Background: Retrograde approach through collaterals has been introduced for percutaneous recanalization of chronic total occlusion (CTO) of the coronary arteries. We investigated the safety and efficacy of retrograde approaches used for percutaneous recanalization of CTO in a consecutive series of patients.
Methods and results: We studied 157 consecutive patients who underwent retrograde CTO recanalization between 2003 and 2008 at a single center. A total of 118 (75.2%) of these patients have had previously failed antegrade attempts. Septal, epicardial, and saphenous vein graft collaterals were used in 67.5%, 24.8%, and 7.6% of cases, respectively. Collateral channel was crossed by guide wire successfully in 115 (73.2%) cases, and the procedure was successful by retrograde approach in 103 (65.6%) cases. Collateral channels (CCs) were graded as follows: CC0, no continuous connection; CC1, continuous thread-like connection; and CC2, continuous, small sidebranch-like connection. CC1, collateral tortuosity < 90 degrees , and angle with recipient vessel < 90 degrees (P<0.0001) were significant predictors of success. Epicardial channel use (P=0.01), CC0, corkscrew channel (P<0.0001), angle with recipient vessel > 90 degrees (P=0.0007), and nonvisibility of connection with recipient vessel were found to be significant predictors of procedural failure. The CC dissection was observed in 6 patients, with 1 needing coil embolization and others who were managed conservatively.
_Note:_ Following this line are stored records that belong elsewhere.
-- ==== Sys2Proof/Machine/Construct.lean ====
section
/-! DEFINITION. The command CONSTRUCT (R100 to R113). -/

namespace Sys2Proof.Machine

/-- The read of a calibration block (R50, R79, R102). -/
def calRead : Config.CalBlock → Txn
  | .block88 => .read 0x88 24
  | .blockA1 => .read 0xA1 1
  | .blockE1 => .read 0xE1 8

/-- The bytes of a calibration block among the answers of the reads made in this order. -/
def calBytes (order : List Config.CalBlock) (bytes : Nat → Nat → Byte) (b : Config.CalBlock) : Nat → Byte :=
  bytes (order.idxOf b)

/-- The coefficient file of the three blocks read in this order (R100, R102). -/
def calFromReads (order : List Config.CalBlock) (bytes : Nat → Nat → Byte) : Calibration :=
  calUnpack (takeBlock (calBytes order bytes .block88) 24) (takeBlock (calBytes order bytes .blockA1) 1)
    (takeBlock (calBytes order bytes .blockE1) 8)

/-- The commit: coefficients, device address and lifecycle state in one update, and the response OK
(R112). -/
def commitDevice (address : DevAddr) (bytes : Nat → Nat → Byte) (s : State) : State :=
  { s with lifecycle := .ready address (calFromReads params.calOrder bytes) }.respond .ok

/-- CONSTRUCT is accepted in `UNCONSTRUCTED`, and in `READY` only where `RECONSTRUCT` is replace (R101). -/
def constructAccepted (r : Config.Reconstruct) (l : Lifecycle) : Bool :=
  match l, r with
  | .unconstructed, _ => true
  | .ready _ _, .replace => true
  | .ready _ _, .refuse => false

/-- CONSTRUCT (R100): the three calibration reads at device address `address`, then the commit. -/
def execConstruct (address : DevAddr) (s : State) : Host.Outcome State Fault Refusal :=
  if constructAccepted params.reconstruct s.lifecycle then
    transact address (params.calOrder.map calRead) (commitDevice address) s
  else .next s.refuse

end Sys2Proof.Machine
end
The major adverse cardiac events were low, with 1 coronary artery bypass graft, 1 Q-wave myocardial infarction, 5 non-Q-wave myocardial infarctions, and no deaths in this group of patients.
Conclusions: The retrograde approach in CTO percutaneous coronary intervention is effective in recanalizing CTO. The success rate by retrograde approach was 65.6%, and final success was 85% in this group with acceptable overall adverse events. We have identified predictors of failure related to collateral morphology.